Clark took a large step backwards, out of the blast radius.

Don’t call me ‘ma’am’!” Lois roared, pointing to the newsroom. “Out!”

Susan disappeared out the door with the rest of Lois’s mail, shutting the door behind her. Jack had left when Lois had kicked them out several minutes earlier.

Lois picked up her letter opener from her desk. Meanwhile, Clark quickly x-rayed the package to see that it, indeed, contained another suggestive photo, but otherwise was harmless. She pulled the envelope out of his hand and sliced through the flap.
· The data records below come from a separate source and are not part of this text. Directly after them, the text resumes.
/-- Requests served in order of arrival until none can go on, `fuel` rounds. -/
def State.serveRounds (s : State) : Nat → State
  | 0 => s
  | n + 1 => (s.homeReqs.foldl (fun s r => if s.firstAtLine r then s.serveOne r else s) s).serveRounds n

/-- Waiting lock requests whose line a peer holds have it snooped away (R376); then every request that can be served is. -/
def State.serveLines (s : State) : State :=
  let s := s.lockWaits.foldl (fun s l => s.sendSnoops l.line true ((s.peersOf l.line).list.map (0x130 + ·))) s
  (s.grantWaiting s.lockWaits.length).serveRounds (s.homeReqs.length + 1)

/-- A snoop of `line` at unit `agent` answered: the holder is gone, or a sharer; modified data arrives with it. -/
def State.snoopDone (s : State) (x : Snoop) (data : List Byte) (tags : BitVec 4) (poison : Bool) : State :=
  let s := { s with snoops := s.snoops.erase x }
  let s := if data = [] then s else
    let w := s.lineWrite x.line (padTo 64 data) tags poison
    if w.refused then w.s.ringGuardOf x.agent else w.s
  let h := if x.agent < 0x130 then s.clustersOf x.line else s.peersOf x.line
  let i := if x.agent < 0x130 then x.agent - 0x80 else x.agent - 0x130
  let h := if x.inval then h.drop i else { h with excl := false }
  (if x.agent < 0x130 then s.setClusters x.line h else s.setPeers x.line h).serveLines

/-! Messages -/

/-- A request for a line of this socket: checked by the port's guards, then queued at its home slice (R371, R376). -/
def State.homeArrive (s : State) (m : PeerMsg) (op : GOp) : State :=
  let set := 16 + m.port
  let (g, s) := s.guardCheck set 0 m.addr op false
  let g := if m.addr ≥ 0xFF0000000000 then some ⟨5, 0x3F, 0⟩ else g
  match g with
  | some r => (s.guardRefuse set r op m.addr m.src).denyPeer m 1
  | none =>
    if m.addr ≥ 0x100000000000 ∨ (s.localOf m.addr).isNone then s.denyPeer m 2
    else ({ s with homeReqs := s.homeReqs ++ [HomeReq.mk (pp m.port) m.line (needsExcl m.op) (some m)] } : State).serveLines

/-- The reply to request TXID kept for its requester. -/
def State.putReply (s : State) (t : PeerTx) (r : PeerReply) : State :=
  { s with peerTx := s.peerTx.map fun x => if x = t then { x with reply := some r } else x }
def State.dropTx (s : State) (t : PeerTx) : State := { s with peerTx := s.peerTx.erase t }
/-- The unanswered request of TXID tx at port p. -/
def State.txOf (s : State) (p tx : Nat) : Option PeerTx := s.peerTx.find? fun t => t.port == p && t.txid == tx && t.reply.isNone

/-- The store sent under TXID tx is answered: it leaves its store buffer. -/
def State.storeAnswered (s : State) (tx : Nat) : State :=
  s.eachCore fun _ c => { c with sb := sbDrop (·.wait == .peer tx) false c.sb }
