/-- An admitted read or atomic performed and answered; or none, with the requests it makes while it waits. -/
def State.dmaGo (s0 : State) (o : DmaOut) : Option State × State :=
  let u := lg o.req.group
  let pa := o.adm.pa
  match o.kind with
  | .read =>
    match s0.linesRead u (linesCut pa o.len) with
    | (.ok bs po, s) => (some (s.answers (if po then 2 else 0) bs), s0)
    | (.notarget, s) => (some (s.answers 1 []), s0)
    | (.wait, s) => (none, s)
  | .atomic op gs gd =>
    match s0.target pa with
    | .window so _ => s0.dmaRemote u so pa op o.len gs gd
    | _ => match s0.linesRead u [(pa, o.len)] with
      | (.notarget, s) => (some (s.answers 1 []), s0)
      | (.wait, s) => (none, s)
      | (.ok bs true, s) => (some (s.answers 2 bs), s0)
      | (.ok bs false, s) =>
        match atomFn op (8 * o.len) (bytesNat bs) gs gd with
        | none => (some (s.answers 0 bs), s0)
        | some v =>
          match s.linesWrite o.req.group false [(pa, o.len)] (natBytes o.len (v % 2 ^ (8 * o.len))) with
          | (some t, _) => (some (t.signalAfter s.nextId (.answer 0 bs)), s0)
          | (none, t) => (none, t)

/-- A request just admitted: answered, or kept until it can be (R365). -/
def State.dmaStart (s : State) (o : DmaOut) : State :=
  match s.dmaGo o with
  | (some t, _) => t
  | (none, t) => let t := s.dmaWait t; { t with nextId := t.nextId + 1, dmaOut := t.dmaOut ++ [o] }

/-- DMA_READ. -/
def State.dmaRead (s0 : State) (q : DmaReq) (len : Nat) : State :=
  if s0.laneHolds || s0.laneBusy q.group then s0
  else if q.pasid ∨ len = 0 ∨ !s0.unitUp (lg q.group) then s0.answers 1 []
  else
    match s0.dmaCheck q .read len with
    | (.refused r a, s) => (s.guardRefuse q.group r .read a q.rid).answers 1 []
    | (.wait, s) => s0.dmaWait s
    | (.ok pa, s) => s.dmaStart ⟨q, .read, len, s.admission q pa⟩

/-- DMA_ATOMIC: FetchAdd, Swap and CAS of 32 and 64 bits (R350), performed at the home slice; the old value is the answer. -/
def State.dmaAtomic (s0 : State) (q : DmaReq) (op len gs gd : Nat) : State :=
  if s0.laneHolds || s0.laneBusy q.group then s0
  else if q.pasid || !s0.unitUp (lg q.group) || !(op ≤ 2) || !(len == 4 || len == 8) then s0.answers 1 []
  else
    match s0.dmaCheck q .atomic len with
    | (.refused r a, s) => (s.guardRefuse q.group r .atomic a q.rid).answers 1 []
    | (.wait, s) => s0.dmaWait s
    | (.ok pa, s) =>
      if pa % len ≠ 0 then s.answers 1 []
      else s.dmaStart ⟨q, .atomic op (gs % 2 ^ (8 * len)) (gd % 2 ^ (8 * len)), len, s.admission q pa⟩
Clark tsk-tsked this action. “Susan is going to be so disappointed if I don’t get the opportunity to die for you, Lois.”

“It’ll be our little secret,” she replied with a sly wink. She glanced inside the envelope but instead of removing the photo, sucked in a sharp breath. Almost just as fast, she clutched the envelope to her chest. “You know, I’ve been thinking that you probably have enough to go on with that first photo…”

Clark picked up his discarded latex gloves and put them back on. Then he held out his hand.

Lois eyed him warily. “Why weren’t you attracted to me when we were sprayed by that love perfume?”

He wondered if he looked as he felt, as if she had just hit him upside the head with a two-by-four. “Who says I wasn’t?” he said, tugging the envelope out of her gripe.

“You didn’t serenade me as Perry did to Rehalia nor did you try to impress me as Jimmy did with April Stephens,” she went on, holding tighter onto the package. “You didn’t even respond when I did the dance of the seven veils.”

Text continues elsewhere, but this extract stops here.